TRY IT: Each line below must be reproduced exactly.

INPUT DATA:

------------------------

/-- Words written out from the spec's encodings (spec/95_test_vectors.md E1, E6, E9, E14, E16, E20, E22, E28). -/
def Obligations.WrittenWordsDecode : Prop :=
  let env : DecodeEnv := { mode := .long64, sae512 := true }
  decode env [0x66, 0x0F, 0xE6, 0xCA] =
      .instr (.cvttpd2dq { pre := [.opSize], rex := false, dst := 1, src := .reg 2 }) [] ∧
    decode env [0xC5, 0xF9, 0xE6, 0xCA] =
      .instr (.vcvttpd2dqVex128 { pre := [], threeByte := false, vvvv := 15, dst := 1, src := .reg 2 }) [] ∧
    decode env [0xC5, 0xFD, 0xE6, 0xCA] =
      .instr (.vcvttpd2dqVex256 { pre := [], threeByte := false, vvvv := 15, dst := 1, src := .reg 2 }) [] ∧
    decode env [0xC4, 0x01, 0x79, 0xE6, 0x44, 0x91, 0xFC] =
      .instr (.vcvttpd2dqVex128
        { pre := [], threeByte := true, vvvv := 15, dst := 8, src := .mem (.sib 2 10 9 (.d8 0xFC)) }) [] ∧
    decode env [0x62, 0xF1, 0xFD, 0x08, 0xE6, 0xCA] =
      .instr (.vcvttpd2dqEvex128
        { pre := [], vvvv := 15, vHigh := true, dst := 1, aaa := 0, zeroing := false, src := .plain (.reg 2) }) [] ∧
    decode env [0x62, 0xF1, 0xFD, 0x2B, 0xE6, 0xCA] =
      .instr (.vcvttpd2dqEvex256
        { pre := [], vvvv := 15, vHigh := true, dst := 1, aaa := 3, zeroing := false, src := .plain (.reg 2) }) [] ∧
    decode env [0x62, 0xF1, 0xFD, 0x18, 0xE6, 0xCA] =
      .instr (.vcvttpd2dqEvex512
        { pre := [], vvvv := 15, vHigh := true, dst := 1, aaa := 0, zeroing := false, src := .sae 2 }) [] ∧
    decode env [0x62, 0x81, 0xFD, 0x48, 0xE6, 0xCE] =
      .instr (.vcvttpd2dqEvex512
        { pre := [], vvvv := 15, vHigh := true, dst := 17, aaa := 0, zeroing := false, src := .plain (.reg 30) }) []

/-- Rules R73, R82: `VEX.W` and `REX.W` are ignored. -/
def Obligations.WBitsAreIgnored : Prop :=
  (∀ (env : DecodeEnv) (b1 b2 : Byte) (rest : List Byte),
      decode env (0xC4 :: b1 :: b2 :: rest) = decode env (0xC4 :: b1 :: (b2 ^^^ 0x80) :: rest)) ∧
    ∀ (sae512 : Bool) (wrxb : BitVec 4) (rest : List Byte),
      decode { mode := .long64, sae512 } (0x66 :: (4#4 ++ wrxb) :: 0x0F :: 0xE6 :: rest) =
        decode { mode := .long64, sae512 } (0x66 :: (4#4 ++ (wrxb ^^^ 8)) :: 0x0F :: 0xE6 :: rest)

/-- Rule R87: with a register source and `EVEX.b = 1` the bits `L'L` do not select the length and the instruction is form 6 with `{sae}`;
with the parameter `EVEX_B_REG_IS_SAE512` false, `L'L` other than 10 is refused. That this refusal comes before the `#UD` rows of rule R90 is the
model's choice (notes/assumptions/38.md). -/
def Obligations.SaeIgnoresLengthBits : Prop :=
  ∀ (sae512 : Bool) (p0 p2 modrm : Byte) (rest : List Byte),
    p0.extractLsb' 0 4 = 1 → modrm.extractLsb' 6 2 = 3 → p2.getLsbD 4 = true →
    let answer := decode { mode := .long64, sae512 } (0x62 :: p0 :: 0xFD :: p2 :: 0xE6 :: modrm :: rest)
    (sae512 = true ∨ p2.extractLsb' 5 2 = 2 → ∃ o n, answer = .instr (.vcvttpd2dqEvex512 o) rest ∧ o.src = .sae n ∧
      n.toNat = (if p0.getLsbD 6 then 0 else 16) + (if p0.getLsbD 5 then 0 else 8) + (modrm.extractLsb' 0 3).toNat) ∧
    (sae512 = false → p2.extractLsb' 5 2 ≠ 2 → answer = .refused .saeLength)

/-- Rules R85, R90: `L'L = 11` without `mod = 11, b = 1` decodes to no instruction. In every mode, with any prefix bytes and a register, full-width or
broadcast operand: where the bytes with another `L'L` are an instruction, they are an undefined opcode with 11; and a step on an undefined opcode
raises `#UD`. -/
def Obligations.ReservedLengthRaisesUd : Prop :=
  (∀ (env : DecodeEnv) (bs rest : List Byte) (p0 p1 p2 modrm : Byte) (i : Instr), p2.extractLsb' 5 2 = 3 →
      ¬(modrm.extractLsb' 6 2 = 3 ∧ p2.getLsbD 4 = true) →
      decode env (0x62 :: p0 :: p1 :: p2 :: 0xE6 :: modrm :: bs) ≠ .instr i rest) ∧
    (∀ (sae512 : Bool) (p0 p2 modrm : Byte) (bs : List Byte), p0.extractLsb' 0 4 = 1 → p2.extractLsb' 5 2 = 3 →
      p2.getLsbD 4 = false → modrm.extractLsb' 6 2 = 3 →
      decode { mode := .long64, sae512 } (0x62 :: p0 :: 0xFD :: p2 :: 0xE6 :: modrm :: bs) = .undefinedOpcode) ∧
    (∀ (env : DecodeEnv) (pre : List LegacyPrefix) (p0 p1 p2 modrm : Byte) (bs rest : List Byte) (i : Instr),
      prefixesOk env.mode pre = true → ¬(modrm.extractLsb' 6 2 = 3 ∧ p2.getLsbD 4 = true) →
      decode env (pre.map prefixByte ++ 0x62 :: p0 :: p1 :: p2 :: 0xE6 :: modrm :: bs) = .instr i rest →
      decode env (pre.map prefixByte ++ 0x62 :: p0 :: p1 :: (p2 ||| 0x60) :: 0xE6 :: modrm :: bs) = .undefinedOpcode) ∧
    ∀ s : State, decode s.decodeEnv (fetch s).1 = .undefinedOpcode → step s = .fault (.exception .invalidOpcode s)

/-! ## The step -/

/-- A step is exec of the instruction that the fetched bytes decode to: `step` adds nothing around it (rules R28, R176). -/
def Obligations.StepRunsDecodedInstruction : Prop :=
  ∀ (s : State) (i : Instr) (rest : List Byte),
    decode s.decodeEnv (fetch s).1 = .instr i rest → wellFormed s.mode i = true → step s = exec i s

------------------------

TASK SOLUTION:
/-- Words written out from the spec's encodings (spec/95_test_vectors.md E1, E6, E9, E14, E16, E20, E22, E28). -/
def Obligations.WrittenWordsDecode : Prop :=
  let env : DecodeEnv := { mode := .long64, sae512 := true }
  decode env [0x66, 0x0F, 0xE6, 0xCA] =
      .instr (.cvttpd2dq { pre := [.opSize], rex := false, dst := 1, src := .reg 2 }) [] ∧
    decode env [0xC5, 0xF9, 0xE6, 0xCA] =
      .instr (.vcvttpd2dqVex128 { pre := [], threeByte := false, vvvv := 15, dst := 1, src := .reg 2 }) [] ∧
    decode env [0xC5, 0xFD, 0xE6, 0xCA] =
      .instr (.vcvttpd2dqVex256 { pre := [], threeByte := false, vvvv := 15, dst := 1, src := .reg 2 }) [] ∧
    decode env [0xC4, 0x01, 0x79, 0xE6, 0x44, 0x91, 0xFC] =
      .instr (.vcvttpd2dqVex128
        { pre := [], threeByte := true, vvvv := 15, dst := 8, src := .mem (.sib 2 10 9 (.d8 0xFC)) }) [] ∧
    decode env [0x62, 0xF1, 0xFD, 0x08, 0xE6, 0xCA] =
      .instr (.vcvttpd2dqEvex128
        { pre := [], vvvv := 15, vHigh := true, dst := 1, aaa := 0, zeroing := false, src := .plain (.reg 2) }) [] ∧
    decode env [0x62, 0xF1, 0xFD, 0x2B, 0xE6, 0xCA] =
      .instr (.vcvttpd2dqEvex256
        { pre := [], vvvv := 15, vHigh := true, dst := 1, aaa := 3, zeroing := false, src := .plain (.reg 2) }) [] ∧
    decode env [0x62, 0xF1, 0xFD, 0x18, 0xE6, 0xCA] =
      .instr (.vcvttpd2dqEvex512
        { pre := [], vvvv := 15, vHigh := true, dst := 1, aaa := 0, zeroing := false, src := .sae 2 }) [] ∧
    decode env [0x62, 0x81, 0xFD, 0x48, 0xE6, 0xCE] =
      .instr (.vcvttpd2dqEvex512
        { pre := [], vvvv := 15, vHigh := true, dst := 17, aaa := 0, zeroing := false, src := .plain (.reg 30) }) []

/-- Rules R73, R82: `VEX.W` and `REX.W` are ignored. -/
def Obligations.WBitsAreIgnored : Prop :=
  (∀ (env : DecodeEnv) (b1 b2 : Byte) (rest : List Byte),
      decode env (0xC4 :: b1 :: b2 :: rest) = decode env (0xC4 :: b1 :: (b2 ^^^ 0x80) :: rest)) ∧
    ∀ (sae512 : Bool) (wrxb : BitVec 4) (rest : List Byte),
      decode { mode := .long64, sae512 } (0x66 :: (4#4 ++ wrxb) :: 0x0F :: 0xE6 :: rest) =
        decode { mode := .long64, sae512 } (0x66 :: (4#4 ++ (wrxb ^^^ 8)) :: 0x0F :: 0xE6 :: rest)

/-- Rule R87: with a register source and `EVEX.b = 1` the bits `L'L` do not select the length and the instruction is form 6 with `{sae}`;
with the parameter `EVEX_B_REG_IS_SAE512` false, `L'L` other than 10 is refused. That this refusal comes before the `#UD` rows of rule R90 is the
model's choice (notes/assumptions/38.md). -/
def Obligations.SaeIgnoresLengthBits : Prop :=
  ∀ (sae512 : Bool) (p0 p2 modrm : Byte) (rest : List Byte),
    p0.extractLsb' 0 4 = 1 → modrm.extractLsb' 6 2 = 3 → p2.getLsbD 4 = true →
    let answer := decode { mode := .long64, sae512 } (0x62 :: p0 :: 0xFD :: p2 :: 0xE6 :: modrm :: rest)
    (sae512 = true ∨ p2.extractLsb' 5 2 = 2 → ∃ o n, answer = .instr (.vcvttpd2dqEvex512 o) rest ∧ o.src = .sae n ∧
      n.toNat = (if p0.getLsbD 6 then 0 else 16) + (if p0.getLsbD 5 then 0 else 8) + (modrm.extractLsb' 0 3).toNat) ∧
    (sae512 = false → p2.extractLsb' 5 2 ≠ 2 → answer = .refused .saeLength)

/-- Rules R85, R90: `L'L = 11` without `mod = 11, b = 1` decodes to no instruction. In every mode, with any prefix bytes and a register, full-width or
broadcast operand: where the bytes with another `L'L` are an instruction, they are an undefined opcode with 11; and a step on an undefined opcode
raises `#UD`. -/
def Obligations.ReservedLengthRaisesUd : Prop :=
  (∀ (env : DecodeEnv) (bs rest : List Byte) (p0 p1 p2 modrm : Byte) (i : Instr), p2.extractLsb' 5 2 = 3 →
      ¬(modrm.extractLsb' 6 2 = 3 ∧ p2.getLsbD 4 = true) →
      decode env (0x62 :: p0 :: p1 :: p2 :: 0xE6 :: modrm :: bs) ≠ .instr i rest) ∧
    (∀ (sae512 : Bool) (p0 p2 modrm : Byte) (bs : List Byte), p0.extractLsb' 0 4 = 1 → p2.extractLsb' 5 2 = 3 →
      p2.getLsbD 4 = false → modrm.extractLsb' 6 2 = 3 →
      decode { mode := .long64, sae512 } (0x62 :: p0 :: 0xFD :: p2 :: 0xE6 :: modrm :: bs) = .undefinedOpcode) ∧
    (∀ (env : DecodeEnv) (pre : List LegacyPrefix) (p0 p1 p2 modrm : Byte) (bs rest : List Byte) (i : Instr),
      prefixesOk env.mode pre = true → ¬(modrm.extractLsb' 6 2 = 3 ∧ p2.getLsbD 4 = true) →
      decode env (pre.map prefixByte ++ 0x62 :: p0 :: p1 :: p2 :: 0xE6 :: modrm :: bs) = .instr i rest →
      decode env (pre.map prefixByte ++ 0x62 :: p0 :: p1 :: (p2 ||| 0x60) :: 0xE6 :: modrm :: bs) = .undefinedOpcode) ∧
    ∀ s : State, decode s.decodeEnv (fetch s).1 = .undefinedOpcode → step s = .fault (.exception .invalidOpcode s)

/-! ## The step -/

/-- A step is exec of the instruction that the fetched bytes decode to: `step` adds nothing around it (rules R28, R176). -/
def Obligations.StepRunsDecodedInstruction : Prop :=
  ∀ (s : State) (i : Instr) (rest : List Byte),
    decode s.decodeEnv (fetch s).1 = .instr i rest → wellFormed s.mode i = true → step s = exec i s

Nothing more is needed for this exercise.